- **Information supplied**
/-! ### Updates of a wave -/

@[simp] theorem getSlot_setSlot_self (w : Wave) (k : PcSlot) (x : SlotState) : getSlot (setSlot w k x) k = x := by
  cases k <;> rfl
@[simp] theorem getSlot_setSlot_other (w : Wave) (k : PcSlot) (x : SlotState) :
    getSlot (setSlot w k x) (otherSlot k) = getSlot w (otherSlot k) := by
  cases k <;> rfl
@[simp] theorem setSlot_id (w : Wave) (k : PcSlot) (x : SlotState) : (setSlot w k x).id = w.id := by cases k <;> rfl
@[simp] theorem setSlot_team (w : Wave) (k : PcSlot) (x : SlotState) : (setSlot w k x).team = w.team := by cases k <;> rfl
@[simp] theorem setSlot_num (w : Wave) (k : PcSlot) (x : SlotState) : (setSlot w k x).num = w.num := by cases k <;> rfl
@[simp] theorem setSlot_core (w : Wave) (k : PcSlot) (x : SlotState) : (setSlot w k x).core = w.core := by cases k <;> rfl
@[simp] theorem setSlot_part (w : Wave) (k : PcSlot) (x : SlotState) : (setSlot w k x).part = w.part := by cases k <;> rfl
@[simp] theorem setSlot_wslot (w : Wave) (k : PcSlot) (x : SlotState) : (setSlot w k x).wslot = w.wslot := by cases k <;> rfl
@[simp] theorem setSlot_status (w : Wave) (k : PcSlot) (x : SlotState) : (setSlot w k x).status = w.status := by cases k <;> rfl
@[simp] theorem setSlot_vr (w : Wave) (k : PcSlot) (x : SlotState) : (setSlot w k x).vr = w.vr := by cases k <;> rfl
@[simp] theorem setSlot_sr (w : Wave) (k : PcSlot) (x : SlotState) : (setSlot w k x).sr = w.sr := by cases k <;> rfl
@[simp] theorem setSlot_pr (w : Wave) (k : PcSlot) (x : SlotState) : (setSlot w k x).pr = w.pr := by cases k <;> rfl
@[simp] theorem setSlot_ix (w : Wave) (k : PcSlot) (x : SlotState) : (setSlot w k x).ix = w.ix := by cases k <;> rfl
@[simp] theorem setSlot_cur (w : Wave) (k : PcSlot) (x : SlotState) : (setSlot w k x).cur = w.cur := by cases k <;> rfl
@[simp] theorem setSlot_fair (w : Wave) (k : PcSlot) (x : SlotState) : (setSlot w k x).fair = w.fair := by cases k <;> rfl
@[simp] theorem setSlot_stack (w : Wave) (k : PcSlot) (x : SlotState) : (setSlot w k x).stack = w.stack := by cases k <;> rfl
@[simp] theorem setSlot_flags (w : Wave) (k : PcSlot) (x : SlotState) : (setSlot w k x).flags = w.flags := by cases k <;> rfl
@[simp] theorem setSlot_cntCopy (w : Wave) (k : PcSlot) (x : SlotState) : (setSlot w k x).cntCopy = w.cntCopy := by cases k <;> rfl
@[simp] theorem setSlot_cntMatrix (w : Wave) (k : PcSlot) (x : SlotState) : (setSlot w k x).cntMatrix = w.cntMatrix := by cases k <;> rfl
@[simp] theorem setSlot_cntNet (w : Wave) (k : PcSlot) (x : SlotState) : (setSlot w k x).cntNet = w.cntNet := by cases k <;> rfl
@[simp] theorem setSlot_cntTest (w : Wave) (k : PcSlot) (x : SlotState) : (setSlot w k x).cntTest = w.cntTest := by cases k <;> rfl
@[simp] theorem setSlot_allot (w : Wave) (k : PcSlot) (x : SlotState) : (setSlot w k x).allot = w.allot := by cases k <;> rfl
@[simp] theorem setSlot_tlane (w : Wave) (k : PcSlot) (x : SlotState) : (setSlot w k x).tlane = w.tlane := by cases k <;> rfl
@[simp] theorem setSlot_recix (w : Wave) (k : PcSlot) (x : SlotState) : (setSlot w k x).recix = w.recix := by cases k <;> rfl
@[simp] theorem setSlot_everLive (w : Wave) (k : PcSlot) (x : SlotState) : (setSlot w k x).everLive = w.everLive := by cases k <;> rfl
@[simp] theorem setSlot_fpx (w : Wave) (k : PcSlot) (x : SlotState) : (setSlot w k x).fpx = w.fpx := by cases k <;> rfl
@[simp] theorem setSlot_quad (w : Wave) (k : PcSlot) (x : SlotState) : (setSlot w k x).quad = w.quad := by cases k <;> rfl
@[simp] theorem setSlot_nerr (w : Wave) (k : PcSlot) (x : SlotState) : (setSlot w k x).nerr = w.nerr := by cases k <;> rfl
@[simp] theorem setSlot_helper (w : Wave) (k : PcSlot) (x : SlotState) : (setSlot w k x).helper = w.helper := by cases k <;> rfl
@[simp] theorem setSlot_tsbase (w : Wave) (k : PcSlot) (x : SlotState) : (setSlot w k x).tsbase = w.tsbase := by cases k <;> rfl
@[simp] theorem setSlot_tstk (w : Wave) (k : PcSlot) (x : SlotState) : (setSlot w k x).tstk = w.tstk := by cases k <;> rfl
@[simp] theorem setSlot_tdepth (w : Wave) (k : PcSlot) (x : SlotState) : (setSlot w k x).tdepth = w.tdepth := by cases k <;> rfl
@[simp] theorem setSlot_resv (w : Wave) (k : PcSlot) (x : SlotState) : (setSlot w k x).resv = w.resv := by cases k <;> rfl
@[simp] theorem setSlot_awaited (w : Wave) (k : PcSlot) (x : SlotState) : (setSlot w k x).awaited = w.awaited := by cases k <;> rfl
@[simp] theorem setSlot_arrived (w : Wave) (k : PcSlot) (x : SlotState) : (setSlot w k x).arrived = w.arrived := by cases k <;> rfl
@[simp] theorem setSlot_pendingBit (w : Wave) (k : PcSlot) (x : SlotState) : (setSlot w k x).pendingBit = w.pendingBit := by cases k <;> rfl
@[simp] theorem setSlot_mparts (w : Wave) (k : PcSlot) (x : SlotState) : (setSlot w k x).mparts = w.mparts := by cases k <;> rfl
@[simp] theorem setSlot_spin (w : Wave) (k : PcSlot) (x : SlotState) : (setSlot w k x).spin = w.spin := by cases k <;> rfl
@[simp] theorem setSlot_backMark (w : Wave) (k : PcSlot) (x : SlotState) : (setSlot w k x).backMark = w.backMark := by cases k <;> rfl
@[simp] theorem setSlot_age (w : Wave) (k : PcSlot) (x : SlotState) : (setSlot w k x).age = w.age := by cases k <;> rfl
@[simp] theorem setSlot_opSeq (w : Wave) (k : PcSlot) (x : SlotState) : (setSlot w k x).opSeq = w.opSeq := by cases k <;> rfl
@[simp] theorem setSlot_pend (w : Wave) (k : PcSlot) (x : SlotState) : (setSlot w k x).pend = w.pend := by cases k <;> rfl
@[simp] theorem setSlot_sq (w : Wave) (k : PcSlot) (x : SlotState) : (setSlot w k x).sq = w.sq := by cases k <;> rfl
@[simp] theorem setSlot_tests (w : Wave) (k : PcSlot) (x : SlotState) : (setSlot w k x).tests = w.tests := by cases k <;> rfl
@[simp] theorem setSlot_nets (w : Wave) (k : PcSlot) (x : SlotState) : (setSlot w k x).nets = w.nets := by cases k <;> rfl
@[simp] theorem setSlot_bfaults (w : Wave) (k : PcSlot) (x : SlotState) : (setSlot w k x).bfaults = w.bfaults := by cases k <;> rfl
@[simp] theorem setSlot_laterFaults (w : Wave) (k : PcSlot) (x : SlotState) : (setSlot w k x).laterFaults = w.laterFaults := by cases k <;> rfl
@[simp] theorem setSlot_latch (w : Wave) (k : PcSlot) (x : SlotState) : (setSlot w k x).latch = w.latch := by cases k <;> rfl
@[simp] theorem setSlot_lastIssue (w : Wave) (k : PcSlot) (x : SlotState) : (setSlot w k x).lastIssue = w.lastIssue := by cases k <;> rfl
@[simp] theorem setSlot_yieldUntil (w : Wave) (k : PcSlot) (x : SlotState) : (setSlot w k x).yieldUntil = w.yieldUntil := by cases k <;> rfl
@[simp] theorem setSlot_candSince (w : Wave) (k : PcSlot) (x : SlotState) : (setSlot w k x).candSince = w.candSince := by cases k <;> rfl
@[simp] theorem setSlot_dearSince (w : Wave) (k : PcSlot) (x : SlotState) : (setSlot w k x).dearSince = w.dearSince := by cases k <;> rfl
@[simp] theorem setSlot_starving (w : Wave) (k : PcSlot) (x : SlotState) : (setSlot w k x).starving = w.starving := by cases k <;> rfl
@[simp] theorem setSlot_heldA (w : Wave) (k : PcSlot) (x : SlotState) : (setSlot w k x).heldA = w.heldA := by cases k <;> rfl
@[simp] theorem setSlot_heldB (w : Wave) (k : PcSlot) (x : SlotState) : (setSlot w k x).heldB = w.heldB := by cases k <;> rfl
@[simp] theorem setSlot_growA (w : Wave) (k : PcSlot) (x : SlotState) : (setSlot w k x).growA = w.growA := by cases k <;> rfl
@[simp] theorem setSlot_growB (w : Wave) (k : PcSlot) (x : SlotState) : (setSlot w k x).growB = w.growB := by cases k <;> rfl
@[simp] theorem setSlot_frame (w : Wave) (k : PcSlot) (x : SlotState) : (setSlot w k x).frame = w.frame := by cases k <;> rfl
@[simp] theorem setSlot_frameWait (w : Wave) (k : PcSlot) (x : SlotState) : (setSlot w k x).frameWait = w.frameWait := by cases k <;> rfl
@[simp] theorem setSlot_replayOps (w : Wave) (k : PcSlot) (x : SlotState) : (setSlot w k x).replayOps = w.replayOps := by cases k <;> rfl
@[simp] theorem setSlot_trapSeq (w : Wave) (k : PcSlot) (x : SlotState) : (setSlot w k x).trapSeq = w.trapSeq := by cases k <;> rfl
@[simp] theorem setSlot_saveA (w : Wave) (k : PcSlot) (x : SlotState) : (setSlot w k x).saveA = w.saveA := by cases k <;> rfl
@[simp] theorem setSlot_saveB (w : Wave) (k : PcSlot) (x : SlotState) : (setSlot w k x).saveB = w.saveB := by cases k <;> rfl
@[simp] theorem setSlot_parityRetry (w : Wave) (k : PcSlot) (x : SlotState) : (setSlot w k x).parityRetry = w.parityRetry := by cases k <;> rfl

- **Assignment**
An exact copy of the lines above, from the one containing "w.dearSince := by cases k <;> rfl" through the one containing "w.saveA := by cases k <;> rfl", is the whole of the answer.

- **Response area**
@[simp] theorem setSlot_dearSince (w : Wave) (k : PcSlot) (x : SlotState) : (setSlot w k x).dearSince = w.dearSince := by cases k <;> rfl
@[simp] theorem setSlot_starving (w : Wave) (k : PcSlot) (x : SlotState) : (setSlot w k x).starving = w.starving := by cases k <;> rfl
@[simp] theorem setSlot_heldA (w : Wave) (k : PcSlot) (x : SlotState) : (setSlot w k x).heldA = w.heldA := by cases k <;> rfl
@[simp] theorem setSlot_heldB (w : Wave) (k : PcSlot) (x : SlotState) : (setSlot w k x).heldB = w.heldB := by cases k <;> rfl
@[simp] theorem setSlot_growA (w : Wave) (k : PcSlot) (x : SlotState) : (setSlot w k x).growA = w.growA := by cases k <;> rfl
@[simp] theorem setSlot_growB (w : Wave) (k : PcSlot) (x : SlotState) : (setSlot w k x).growB = w.growB := by cases k <;> rfl
@[simp] theorem setSlot_frame (w : Wave) (k : PcSlot) (x : SlotState) : (setSlot w k x).frame = w.frame := by cases k <;> rfl
@[simp] theorem setSlot_frameWait (w : Wave) (k : PcSlot) (x : SlotState) : (setSlot w k x).frameWait = w.frameWait := by cases k <;> rfl
@[simp] theorem setSlot_replayOps (w : Wave) (k : PcSlot) (x : SlotState) : (setSlot w k x).replayOps = w.replayOps := by cases k <;> rfl
@[simp] theorem setSlot_trapSeq (w : Wave) (k : PcSlot) (x : SlotState) : (setSlot w k x).trapSeq = w.trapSeq := by cases k <;> rfl
@[simp] theorem setSlot_saveA (w : Wave) (k : PcSlot) (x : SlotState) : (setSlot w k x).saveA = w.saveA := by cases k <;> rfl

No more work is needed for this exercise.